Wall Paintings in the Tomb of Queen Nefertari
The image shows a wall paintings and ceiling within the burial chamber of the tomb of Queen Nefertari. The ceiling is painted with stars to represent the night sky. The tomb of Queen Nefertari in the Valley of the Queens at West Thebes, is one of the best preserved and most ornately decorated of all known tombs.
The paintings (from left to right) show a lion, heron, falcon, the mummy of Nefertari, falcon and a male figure. Beneath them are hieroglyphics from an ancient funerary text known as the Book of the Dead. Nefertari lived around 1300-1255 BC and was the first of the Great Royal Wives of Ramesses II. It was discovered by Ernesto Schiaparelli (the director of the Egyptian Museum in Turin) in 1904. It is called the Sistine Chapel of Ancient Egypt.

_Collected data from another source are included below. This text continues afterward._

-- ==== Sys2Proof/Certificates/Slice0/Obligations.lean ====
section
/-!
DEFINITION. The statements about the block: what each command does, what no command does, and what every step keeps.
-/

open Sys2Proof Sys2Proof.Machine

/-- For every command c and state s, the step of s with c at the front of its queue is exec of c on s with the queue's
rest. With no command waiting a step changes nothing: idling is the model's choice, since every timed event is a
command of the table. (rests on 95_what_each_step_holds.md) Idling on an empty queue is the model's choice (log entry
6). -/
def Obligations.StepRunsTheFrontCommand : Prop :=
  (∀ (c : Instr) (q : List Instr) (s : State), step { s with pending := c :: q } = exec c { s with pending := q }) ∧
  (∀ s : State, s.pending = [] → step s = .next s) ∧
  (∀ (n w : Nat) (s : State), decodeTableWord n w = none ∧ s.withFetchWord n w = s)

/-- From every state whose memory and vector registers are in their canonical form (addresses strictly rising, no
entry equal to what an unlisted one reads as), and for every command of the table, a step that answers a next state
answers one whose memory and vector registers are canonical again, and whose queue is the queue before without its
front command. (rests on R109, R141, R162) -/
def Obligations.EveryStepKeepsTheCanonicalForm : Prop :=
  ∀ s t : State, s.canonical → step s = .next t → t.canonical ∧ t.pending = s.pending.tail

/-- No command is ever refused. Every command answers a next state in every state, except that a streaming or a narrow
access and an engine's hank atomic stop with the address where their bytes are not mapped: an access's in neither hank
memory nor the local stores, a hank atomic's eight in no hank memory; there they do stop. So a step answers a next
state or such a stop. (rests on R114, R145, R162) -/
def Obligations.OnlyAccessesToUnmappedAddressesStop : Prop :=
  (∀ (c : Instr) (s : State), (∃ t, exec c s = .next t) ∨ ∃ a, exec c s = .fault (.unmappedAddress a) ∧
    ((∃ x, (c = .streamAccess x ∨ c = .narrowAccess x) ∧ a = x.addr.toNat ∧ mapped a x.len = false) ∨
     (∃ e cl g addr op d, c = .hankAtomic (.unit e cl) g addr op d ∧ a = addr.toNat ∧ (isHank a && mapped a 8) = false))) ∧
  (∀ (x : MemAccess) (s : State), mapped x.addr.toNat x.len = false →
    exec (.streamAccess x) s = .fault (.unmappedAddress x.addr.toNat) ∧
    exec (.narrowAccess x) s = .fault (.unmappedAddress x.addr.toNat)) ∧
  (∀ (e : Engine) (cl : Client) (g : Fin 16) (addr : BitVec 40) (op : AtomicOp) (d : Option (Fin 256)) (s : State),
    (isHank addr.toNat && mapped addr.toNat 8) = false →
      exec (.hankAtomic (.unit e cl) g addr op d) s = .fault (.unmappedAddress addr.toNat)) ∧
  (∀ (c : Instr) (s : State) (r : Refusal), exec c s ≠ .refused r) ∧
  (∀ s : State, (∃ t, step s = .next t) ∨ ∃ a, step s = .fault (.unmappedAddress a))

/-- After reset the device is OFF, in no domain and without an image, with no command waiting, no bytes listed in
memory and no undefined contents; memory and the vector registers are canonical; and each register of the two lists,
by its BAR0 offset, reads the value written beside it, or zero: among those that do not read zero are the part number,
the period of 50 µs, FRM_SLACK_MIN, the 1,400 W cap and the snapshot interval. (rests on R45, R62, R82, R108, R160,
R184, R229, R250, R300, R325, R367, R386) -/
def Obligations.ResetIsCanonicalAndHoldsTheResetValues : Prop :=
  State.reset.canonical ∧ State.reset.pending = [] ∧ State.reset.mem = [] ∧ State.reset.undef = [] ∧
  State.reset.pkg.devState = .off ∧ State.reset.frm.role = .none ∧ State.reset.frm.prog = .noImage ∧
  (∀ r ∈ ([(0x0, 0xD20004), (0x84, 0x40000000), (0x20C, 0x7B), (0x210, 0x40), (0x308, 0x36EE80), (0x324, 0xFFFF),
      (0x1400120, 0x40000000), (0x1400004, 0x578), (0x1400030, 0x131313), (0x140003C, 0x131313), (0x100000, 0x32),
      (0x100004, 0x30), (0x100028, 0xFFFFFFFF), (0x800024, 0x80000000), (0x2030000, 0x20000), (0x2030004, 0x2),
      (0x480000, 0xF), (0xC00020, 0x80800000), (0x1000034, 0x100), (0x1010024, 0xFFFFFF)] : List (Nat × Nat)),
    regRead State.reset r.1 = r.2) ∧
  (∀ o ∈ ([0x10, 0x60, 0x64, 0x68, 0x80, 0x204, 0x300, 0x304, 0x400, 0x1400100, 0x1400000, 0x1400050, 0x100008, 0x10000C,
      0x2010000, 0x2010008, 0x2020000, 0x2020004, 0x800000, 0x800030, 0x880000, 0x880018, 0x2030018, 0x200000, 0x200020,
      0x401000, 0x401008, 0x480008, 0x480014, 0xC00000, 0xC00030, 0x1000000, 0x1000018, 0x1010000, 0x1010028, 0x1020000,
      0x102002C, 0x1401000, 0x1401030, 0x1800000, 0x1C00000, 0x1C00100] : List Nat), regRead State.reset o = 0)

/-- For each of the nine floating-point encodings and every code of it that is a finite number (subnormals and both
zeros included), converting the number back gives the same code, with nothing overflowed or saturated, whether
rounding is to nearest even, towards zero or by any random value, and with SAT set or clear. Infinities of the
encodings that have them come back unchanged with SAT clear, and every NaN becomes the canonical NaN. (rests on R85,
R88, R96, R97) -/
def Obligations.RepresentableNumbersAreUnchanged : Prop :=
  ∀ f ∈ [fp64, fp32, bf16, fp16, e4m3, e5m2, e2m3, e3m2, e2m1], ∀ (rule : Rounding) (sat : Bool) (n : Nat),
    n < 2 ^ (1 + f.exp + f.man) →
      match decodeNum f n with
      | .fin _ _ _ => convertNum f rule sat (decodeNum f n) = ⟨n, false⟩
      | .inf _ => convertNum f rule false (decodeNum f n) = ⟨n, false⟩
      | .nan => convertNum f rule sat (decodeNum f n) = ⟨nanCode f, false⟩

/-- Block B_j begins at element floor(j E / n) and ends before floor((j + 1) E / n), so its length is the difference;
each block begins where the one before ends, the first at 0 and the last ends at E. The cw half holds the block's
first ceil(b_j / 2) elements, the ccw half the rest. With E < n some block is empty. An empty half sends no chunk, and
every chunk sent lies within its half. (R331) -/
def Obligations.BlocksOfACollectivePartitionTheVector : Prop :=
  (∀ (a : CollArgs) (j : Nat), 0 < a.n →
    blockStart a j = j * a.elems / a.n ∧ blockLen a j = (j + 1) * a.elems / a.n - j * a.elems / a.n ∧
    blockStart a j + blockLen a j = blockStart a (j + 1) ∧ blockStart a 0 = 0 ∧ blockStart a a.n = a.elems ∧
    halfLen a 0 j = (blockLen a j + 1) / 2 ∧ halfFirst a 0 j = blockStart a j ∧
    halfFirst a 1 j = halfFirst a 0 j + halfLen a 0 j ∧ halfLen a 0 j + halfLen a 1 j = blockLen a j) ∧
  (∀ a : CollArgs, 0 < a.n → ((List.range a.n).map (blockLen a)).sum = a.elems ∧
    (a.elems < a.n → ∃ j, j < a.n ∧ blockLen a j = 0)) ∧
  (∀ (op : Nat) (a : CollArgs) (d p : Nat) (x : ChunkId), a.elems ≠ 0 → x ∈ ringChunks op a d p →
    halfLen a d x.2.2.1 ≠ 0 ∧ chunkBytes * x.2.2.2 < a.elemSize * halfLen a d x.2.2.1 ∧
    chunkOff a d x + chunkLen a d x ≤ a.elemSize * (halfFirst a d x.2.2.1 + halfLen a d x.2.2.1))

/-- For fields within their widths the signature is computed with 64-bit arithmetic from the skein, the opcode's low
byte, the operation, the data type, ELEMS and SEQ exactly as written in R338. A step takes its skein's next SEQ and
that signature as it opens its context. Every open block is laid out with the signature it is given, and each chunk of
the ring that a member sends, and each credit-only chunk that it returns, carries the context's signature in its open
block. (R338) -/
def Obligations.SignatureOfACollectiveStep : Prop :=
  (∀ (a : CollArgs) (opc seq : Nat), a.skein < 2 ^ 16 → a.redOp < 2 ^ 8 → a.dtype < 2 ^ 8 → a.elems < 2 ^ 32 → seq < 2 ^ 32 →
    let c1 : BitVec 64 := 0xB5E32C974F1D8A63
    let c2 : BitVec 64 := 0xE7A15D3B9C24F6C5
    let w0 : BitVec 64 := (BitVec.ofNat 64 a.skein <<< 48) ||| (BitVec.ofNat 64 (opc % 256) <<< 40) |||
      (BitVec.ofNat 64 a.redOp <<< 32) ||| (BitVec.ofNat 64 a.dtype <<< 24)
    let w1 : BitVec 64 := (BitVec.ofNat 64 a.elems <<< 32) ||| BitVec.ofNat 64 seq
    let h1 := w0 * c1
    let h2 := ((h1 ^^^ (h1 >>> 31)) ^^^ w1) * c2
    let h3 := (h2 ^^^ (h2 >>> 29)) * c1
    skeinSig a opc seq = (h3 ^^^ (h3 >>> 32)).toNat) ∧
  (∀ (co : Coll) (k : Nat) (s : State), let t := openCtx co k s
    (t.ctxAt k).seq = tget s.skn.seq co.a.skein ∧
    (t.ctxAt k).sig = skeinSig co.a co.e.opcode (tget s.skn.seq co.a.skein)) ∧
  (∀ (co : Coll) (k d : Nat) (x : ChunkId) (s : State), (s.ctxAt k).sig < 2 ^ 64 → ∃ bs : List (Nat × Blk),
    ((sendChunk co k d x s).linkAt (co.circuit d x.2.2.2).strand).own =
      (s.linkAt (co.circuit d x.2.2.2).strand).own ++ bs ∧
    bs ≠ [] ∧ ∀ q ∈ bs, q.2.typ = 1 → fieldOf q.2.payload 0x18 8 = (s.ctxAt k).sig) ∧
  (∀ phase d count skein step shard credit seq chunk sig bytes : Nat, sig < 2 ^ 64 →
    fieldOf (chunkOpening phase d count skein step shard credit seq chunk sig bytes) 0x18 8 = sig) ∧
  (∀ (co : Coll) (k d : Nat) (s : State), (s.ctxAt k).sig < 2 ^ 64 → ∃ bs : List (Nat × Blk),
    ((returnCredit co k d s).linkAt (co.circuit (1 - d) 0).strand).own =
      (s.linkAt (co.circuit (1 - d) 0).strand).own ++ bs ∧
    ∀ q ∈ bs, q.2.typ = 1 → fieldOf q.2.payload 0x18 8 = (s.ctxAt k).sig)

/-- With no power, STAGE1_START supplies power and triggers a COLD reset of source power-on. With power, an
undervoltage triggers a COLD reset, which ends a COMPUTE reset that is under way, unless a COLD reset is triggered or
boots already, a dip and a high input only set their flags, and overvoltage and a PRESENT# break turn the device OFF
with memory, queues, mailboxes and the host port as after COLD, while fuses, firmware slots and the flash log stay.
Each changes nothing else of the state. (R40, R347, R365, R420) What OFF leaves is the COLD column of R41 as the model
reads it; an unlisted byte reads 0 (log entry 7). -/
def Obligations.PowerEventsActAsTheManualSays : Prop :=
  (∀ s : State, s.pkg.powered = false →
    exec .stage1Start s = .next
      { s with mdl := { s.mdl with present := true },
               pkg := { s.pkg with powered := true, resetReq := some (.cold, .powerOn) } }) ∧
  (∀ s : State, s.pkg.powered = true → resetUnderway s ≠ some .cold →
    exec .inputUndervoltage s = .next
      { s with pkg := { s.pkg with resetReq := some (.cold, .undervoltage), computeReset := false } }) ∧
  (∀ s : State, s.pkg.powered = true →
    exec .inputLowDip s = .next { s with pwr := { s.pwr with inputLow := true } }) ∧
  (∀ s : State, s.pkg.powered = true →
    exec .inputHigh s = .next { s with pwr := { s.pwr with inputHigh := true } }) ∧
  (∀ s : State, s.pkg.powered = true → Completes .inputOvervoltage s fun t =>
    t.pkg.powered = false ∧ t.pkg.devState = .off ∧ t.pkg.flyerRuns = false ∧ t.pkg.bar0Up = false ∧
    t.mem = [] ∧ t.bob = {} ∧ t.hp = {} ∧ t.fly = {} ∧ t.frm = {} ∧ t.win = [] ∧
    t.sec.svnWord = s.sec.svnWord ∧ t.sec.slot = s.sec.slot ∧ t.res.log = s.res.log ∧ t.pending = s.pending) ∧
  (∀ s : State, Completes .presentBreak s fun t =>
    t.pkg.powered = false ∧ t.mdl.present = false ∧
    (s.pkg.powered = true → t.pkg.devState = .off ∧ t.mem = [] ∧ t.bob = {} ∧ t.hp = {} ∧ t.fly = {}) ∧
    (s.pkg.powered = false → t = { s with mdl := { s.mdl with present := false } }))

“Egyptians were probably the first to be aware of the nobility inherent in the human form and to express it in art. One can sense the pleasure that the Egyptians must have taken in the balance of the shoulders and the delicate way in which they contrast with the aspiring shape of the rest of the body… Julius Lange showed with great sensitivity that we should not imagine the fact that human figures in Egyptian art ‘have stiff and erect backs, with their heads held high, and set squarely on their bodies’ to be a sign of incompetence… Rather ‘the awareness grew that this attitude expresses vitality and confidence in real life, and that it is therefore appropriate to the triumphant spirit which art should proclaim.’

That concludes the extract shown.